Math Quiz 7

[Ether]

Quote:

Originally Posted by iRobot_

I'm not familiar with your root test method Ether. When I used the root test, it was inconclusive. ie the limit for the kth root of (k/(k+3))^2k = 1

You're confusing two different series being discussed in this thread.

In the post you are referring to, I quoted and was referring to the series that Caleb mentioned in post#3:

Quote:

Originally Posted by Caleb Sykes

consider the following:
sum((x/(x+3))^(x^2))

The Root Test can be used to show that Caleb's series converges.

The Root Test, however, is inconclusive for the series I posted in post#1.

[GeeTwo]

Quote:

Originally Posted by Ether

Is there a shorter way?

For all k>2, 0 < k/(k+3) < 1

For all k>2, k[sup]2 > 2k

Therefore, for all k>2, (k/(k+3))^k2 < (k/(k+3))^2k.

Already proven: S_k=1^OO (k/(k+3))^2k converges

Therefore, S_k=1^OO (k/(k+3))^k2 converges by the Direct Comparison Test.

[Caleb Sykes]

Quote:

Originally Posted by GeeTwo

Already proven: S_k=1^OO (k/(k+3))^2k converges

This statement is false.

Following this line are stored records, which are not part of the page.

-- ==== Sys2Proof/Machine/KeypadTimers.lean ====
section
/-! DEFINITION. Keypad and timer instructions (spec/45_keypad_timers.md R130 to R135). The timer tick of the step comes
after the handler (R74). -/

namespace Sys2Proof.Machine

/-- `SKP VX` (R130). -/
def execSkp (x : Reg) (s : State) : Result := attempt (s.keyNumbered (s.reg x)) (fun b => s.skipIf b)

/-- `SKNP VX` (R131). -/
def execSknp (x : Reg) (s : State) : Result := attempt (s.keyNumbered (s.reg x)) (fun b => s.skipIf (!b))

/-- `LD VX,DT` (R132): the value before this step's tick. -/
def execLdVxDt (x : Reg) (s : State) : Result := (s.setReg x s.dt).done

/-- `LD VX,K` (R133): with no key pressed nothing changes and the step still completes; no key flag is written (D13,
log 15). -/
def execLdVxK (x : Reg) (s : State) : Result :=
  match scanKeys s.keys with
  | none => .next s
  | some k => (s.setReg x (BitVec.ofNat 8 k.val)).done

/-- `LD DT,VX` (R134). -/
def execLdDtVx (x : Reg) (s : State) : Result := { s with dt := s.reg x }.done

/-- `LD ST,VX` (R135). -/
def execLdStVx (x : Reg) (s : State) : Result := { s with st := s.reg x }.done

end Sys2Proof.Machine
end

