/-- A completed instruction keeps every piece and every register but those it is given to change. -/
theorem exec_frame {i : Instr} {s t : State} (h : exec i s = .next t) :
    KeepsExcept (writtenPieces i) (writtenRegs i) s t := by
  unfold writtenPieces writtenRegs flagWriter destinations
  cases i with
  | ret =>
    obtain ⟨a, as, -, rfl⟩ := exec_ret_next h
    exact keepsExcept_withStack (by simp) as (a + 2)
  | call nnn =>
    obtain ⟨-, rfl⟩ := exec_call_next h
    exact keepsExcept_withStack (by simp) (s.pc :: s.stack) nnn
  | addI x =>
    obtain ⟨-, rfl⟩ := exec_addI_next h
    simp [KeepsExcept.refl]
  | ldB x =>
    obtain ⟨-, rfl⟩ := exec_ldB_next h
    simp [keepsExcept_withMem]
  | storeRegs x =>
    obtain ⟨-, rfl⟩ := exec_storeRegs_next h
    simp [keepsExcept_withMem]
  | loadRegs x =>
    obtain ⟨-, rfl⟩ := exec_loadRegs_next h
    rw [keepsExcept_advance]
    refine keepsExcept_setRegs _ ?_ fun r hr => ?_
    · simp
    · rw [List.length_map, List.length_range, Nat.lt_succ_iff] at hr
      simpa using hr
  | drw x y n =>
    obtain ⟨b, d, rfl⟩ := exec_drw_next h
    simp [KeepsExcept.refl]
  | skp x =>
    obtain ⟨k, -, rfl⟩ := exec_skp_next h
    simp [KeepsExcept.refl]
  | sknp x =>
    obtain ⟨k, -, rfl⟩ := exec_sknp_next h
    simp [KeepsExcept.refl]
  | ldVxK x =>
    obtain ⟨-, rfl⟩ | ⟨k, -, rfl⟩ := exec_ldVxK_next h
    · exact .refl _ _ t
    · simp [KeepsExcept.refl]
  | rnd x nn => cases h; simp [rndWith, KeepsExcept.refl]
  | ldDtVx x => cases h; simp [keepsExcept_withDt]
  | ldStVx x => cases h; simp [keepsExcept_withSt]
  | _ => cases h; simp [KeepsExcept.refl]

/-- Settles O18: a piece outside the written ones is in the frame of its instruction. -/
theorem piecesChangeOnlyByTheirWriters : Obligations.PiecesChangeOnlyByTheirWriters :=
  fun _ _ _ h p hp => (exec_frame h).1 p hp

/-! VF after a flag writer (R11) -/

theorem flagByte_eq_zero_or_one (b : Bool) : flagByte b = 0 ∨ flagByte b = 1 := by
  cases b with
  | false => exact .inl rfl
  | true => exact .inr rfl

theorem and_one_eq_zero_or_one (a : Byte) : a &&& 1 = 0 ∨ a &&& 1 = 1 := by
  have h : (a &&& 1).toNat = a.toNat % 2 := by simp
  bv_omega

/-- A flag written before a result that does not go to VF is still there after it. -/
theorem flag_then_result_vf (s : State) {flag : Byte} (hf : flag = 0 ∨ flag = 1) {x : Reg} (hx : vf ∉ [x])
    (v : Byte) : (((s.setFlag flag).setReg x v).advance 2).reg vf = 0 ∨
      (((s.setFlag flag).setReg x v).advance 2).reg vf = 1 := by
  rwa [State.advance_reg, State.setReg_reg_ne _ _ _ _ (List.ne_of_not_mem_cons hx), State.setFlag_reg_vf]

theorem exec_flagWriter_vf {i : Instr} {s t : State} (h : exec i s = .next t) (hw : flagWriter i = true)
    (hd : vf ∉ destinations i) : t.reg vf = 0 ∨ t.reg vf = 1 := by
  cases i with
  | addReg x y =>
    cases h
    rw [State.advance_reg, State.setFlag_reg_vf]
    exact flagByte_eq_zero_or_one _
  | sub x y | subn x y => cases h; exact flag_then_result_vf s (flagByte_eq_zero_or_one _) hd _
  | shr x | shl x => cases h; exact flag_then_result_vf s (and_one_eq_zero_or_one _) hd _
  | drw x y n =>
    obtain ⟨b, d, rfl⟩ := exec_drw_next h
    rw [State.advance_reg, State.setDisplay_reg, State.setFlag_reg_vf]
    exact flagByte_eq_zero_or_one b
  | _ => cases hw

It has been proven that S_k=1^OO (k/(k+3))^2k diverges.

Quote:

Originally Posted by Rachel Lim

Using the Divergence Test and l'Hopital's Rule (and the rule that lets me take the exponent outside the limit), I got that the series diverged: http://goo.gl/KVYEKZ

[GeeTwo]

Quote:

Originally Posted by Caleb Sykes

This statement is false. It has been proven that S_k=1^OO (k/(k+3))^2k diverges.

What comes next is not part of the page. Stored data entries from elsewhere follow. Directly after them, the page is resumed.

-- ==== Sys2Proof/Machine/Alu.lean ====
section
/-! DEFINITION. Register load, logic, arithmetic, shift and random (41_alu.md). -/

namespace Sys2Proof.Machine

/-- 6xkk LD Vx, kk (R141). -/
def execLdImm (x : Reg) (kk : Byte) (s : State) : Answer := .next (s.setV x kk).advance

/-- 8xy0 LD Vx, Vy (R142). -/
def execLdReg (x y : Reg) (s : State) : Answer := .next (s.setV x (s.getV y)).advance

/-- 8xy1 OR Vx, Vy (R143). -/
def execOrReg (x y : Reg) (s : State) : Answer := .next (s.setV x (s.getV x ||| s.getV y)).advance

/-- 8xy2 AND Vx, Vy (R144). -/
def execAndReg (x y : Reg) (s : State) : Answer := .next (s.setV x (s.getV x &&& s.getV y)).advance

/-- 8xy3 XOR Vx, Vy (R145). -/
def execXorReg (x y : Reg) (s : State) : Answer := .next (s.setV x (s.getV x ^^^ s.getV y)).advance

/-- 7xkk ADD Vx, kk (R146): no flag effect. -/
def execAddImm (x : Reg) (kk : Byte) (s : State) : Answer := .next (s.setV x (s.getV x + kk)).advance

/-- 8xy4 ADD Vx, Vy (R147, R140). -/
def execAddReg (x y : Reg) (s : State) : Answer :=
  .next (s.setFlagThenV x (carryOf (s.getV x) (s.getV y)) (s.getV x + s.getV y)).advance

/-- 8xy5 SUB Vx, Vy (R148, R140). -/
def execSubReg (x y : Reg) (s : State) : Answer :=
  .next (s.setFlagThenV x (noBorrowOf (s.getV x) (s.getV y)) (s.getV x - s.getV y)).advance

/-- 8xy7 SUBN Vx, Vy (R149, R140). -/
def execSubnReg (x y : Reg) (s : State) : Answer :=
  .next (s.setFlagThenV x (noBorrowOf (s.getV y) (s.getV x)) (s.getV y - s.getV x)).advance

/-- 8xy6 SHR Vx (R150, R140): V[y] is neither read nor written. -/
def execShr (x _y : Reg) (s : State) : Answer :=
  .next (s.setFlagThenV x (lowBitOf (s.getV x)) (s.getV x >>> 1)).advance

/-- 8xyE SHL Vx (R151, R140): V[y] is neither read nor written. -/
def execShl (x _y : Reg) (s : State) : Answer :=
  .next (s.setFlagThenV x (highBitOf (s.getV x)) (s.getV x <<< 1)).advance

/-- Cxkk RND Vx, kk (R152): the random byte is the free value `Config.rand`, a new one at every RND (R246). DESIGN
CHOICE (log entry 5); safe. -/
def execRnd (x : Reg) (kk : Byte) (s : State) : Answer :=
  .next (s.setV x (Config.rand s.randDraws &&& kk)).countRand.advance

end Sys2Proof.Machine
end

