-- ==== Sys2Proof/Safety.lean ====
section
/-! DEFINITION. What counts as a safe run and as the end of one, and the invariant of the machine, in the terms the
statements use. -/

namespace Sys2Proof.Machine

/-- The machine is running: no fault is latched (R233). -/
def State.running (s : State) : Prop := s.fault = none

/-- The end of a run that the spec recommends (R251): PC = a, and the word at a is `JP a`, with a ≤ 0xFFE. `END_OF_RUN`
is open; DESIGN CHOICE (log entry 9). -/
def State.ended (s : State) : Prop :=
  s.running ∧ s.pc.toNat ≤ 0xFFE ∧ s.mem.readWord s.pc.toNat = 0x1000 ||| s.pc

/-- What holds at reset and after every event: memory is in canonical form; PC is at most 0x10FE (R25, R26); every
stack entry is at most 4096 (R123, R125); stack[0] is as reset left it (R29); a latched fault's record holds the PC,
which was not committed (R232). -/
structure State.Inv (s : State) : Prop where
  memory : s.mem.wf = true
  pcRange : s.pc.toNat ≤ 0x10FE
  stackRange : ∀ k, (s.slot k).toNat ≤ 4096
  slotZero : s.slot 0 = 0
  latchPc : ∀ r, s.fault = some r → r.pc = s.pc

/-- Nothing but the general registers and PC differs; every byte of memory reads as before. -/
def OnlyRegistersAndPc (s t : State) : Prop :=
  t = { s with v := t.v, pc := t.pc } ∧ ∀ a : Nat, t.mem.read a = s.mem.read a

/-- The registers are those of `regs`, PC has advanced by 2, and nothing else has changed. -/
def WritesRegisters (s t : State) (regs : Reg → Byte) : Prop :=
  (∀ r, t.getV r = regs r) ∧ t.pc = s.pc + 2 ∧ OnlyRegistersAndPc s t

/-- The registers of s with V[x] = b. -/
def State.withV (s : State) (x : Reg) (b : Byte) (r : Reg) : Byte := if r = x then b else s.getV r

/-- The registers of s with VF = 1 or 0 by c and then V[x] = b: with x = 0xF the result stays (R140). -/
def State.withFlagV (s : State) (x : Reg) (c : Prop) [Decidable c] (b : Byte) (r : Reg) : Byte :=
  if r = x then b else if r = 0xF then (if c then 1 else 0) else s.getV r

/-- The state after a fault of word op in state s (R232): only the latch is written. -/
def State.faulted (s : State) (c : Fault) (op : Option Word) : State := { s with fault := some ⟨c, s.pc, op⟩ }

/-- A MEM_RANGE fault of instruction i in state s, which records max(I, 4096) (R176). -/
def RangeFaults (i : Instr) (s : State) : Prop :=
  ∃ a : Word, a.toNat = max s.i.toNat 4096 ∧ exec i s = .next (s.faulted (.memRange a) (some (encode i)))

/-- R192's `hit(px, py)` for a sprite of n rows whose row r has the byte `rows r`, anchored at (x0, y0): some bit of the
sprite is 1 and lands on the pixel (px, py) of the screen. -/
def SpriteLands (rows : Nat → Byte) (x0 y0 n px py : Nat) : Prop :=
  px < 64 ∧ py < 32 ∧
    ∃ r c : Nat, r < n ∧ c < 8 ∧ py = y0 + r ∧ px = x0 + c ∧ (rows r).getLsbD (7 - c) = true

/-- Every byte of memory outside a .. a + len - 1 reads the same in both states. -/
def SameBytesOutside (a len : Nat) (s t : State) : Prop :=
  ∀ b : Nat, ¬(a ≤ b ∧ b < a + len) → t.mem.read b = s.mem.read b

end Sys2Proof.Machine
end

Oops, that's what I get for not going back and refreshing my memory.

How about this one:

• JaredRachel has shown that (k/(k+3))^2k (the terms, not the series sum) converges to e^-6 ~ .00248 ~ 1/403.
• This means that for every k sufficiently large, (k/(k+3))^2k < 1/4 (actually I believe this is true for all of them)
• As k/(k+3) is positive, (k/(k+3))^k < 1/2 for sufficiently large k.
• Therefore, for every k sufficiently large, (k/(k+3))^k2 < 1/2^k
• We know S_k=1^OO 1/2^k, converges at 1.0.
• By the comparison test, S_k=1^OO (k/(k+3))^k2 converges.

[Ether]

Quote:

Originally Posted by GeeTwo

Jared has shown that (k/(k+3))^2k (the terms, not the series sum) converges to e^-6

Give credit where credit is due: Rachel was the first to post that proof (4 hours earlier).

[Ether]

Quote:

Originally Posted by GeeTwo

How about this one:

• [as shown earlier] (k/(k+3))^2k (the terms, not the series sum) converges to e^-6 ~ .00248 ~ 1/403.
• This means that for every k sufficiently large, (k/(k+3))^2k < 1/4 (actually I believe this is true for all of them)
• As k/(k+3) is positive, (k/(k+3))^k < 1/2 for sufficiently large k.
• Therefore, for every k sufficiently large, (k/(k+3))^k2 < 1/2^k
• We know S_k=1^OO 1/2^k, converges at 1.0.
• By the comparison test, S_k=1^OO (k/(k+3))[sup]k^2[/sup converges.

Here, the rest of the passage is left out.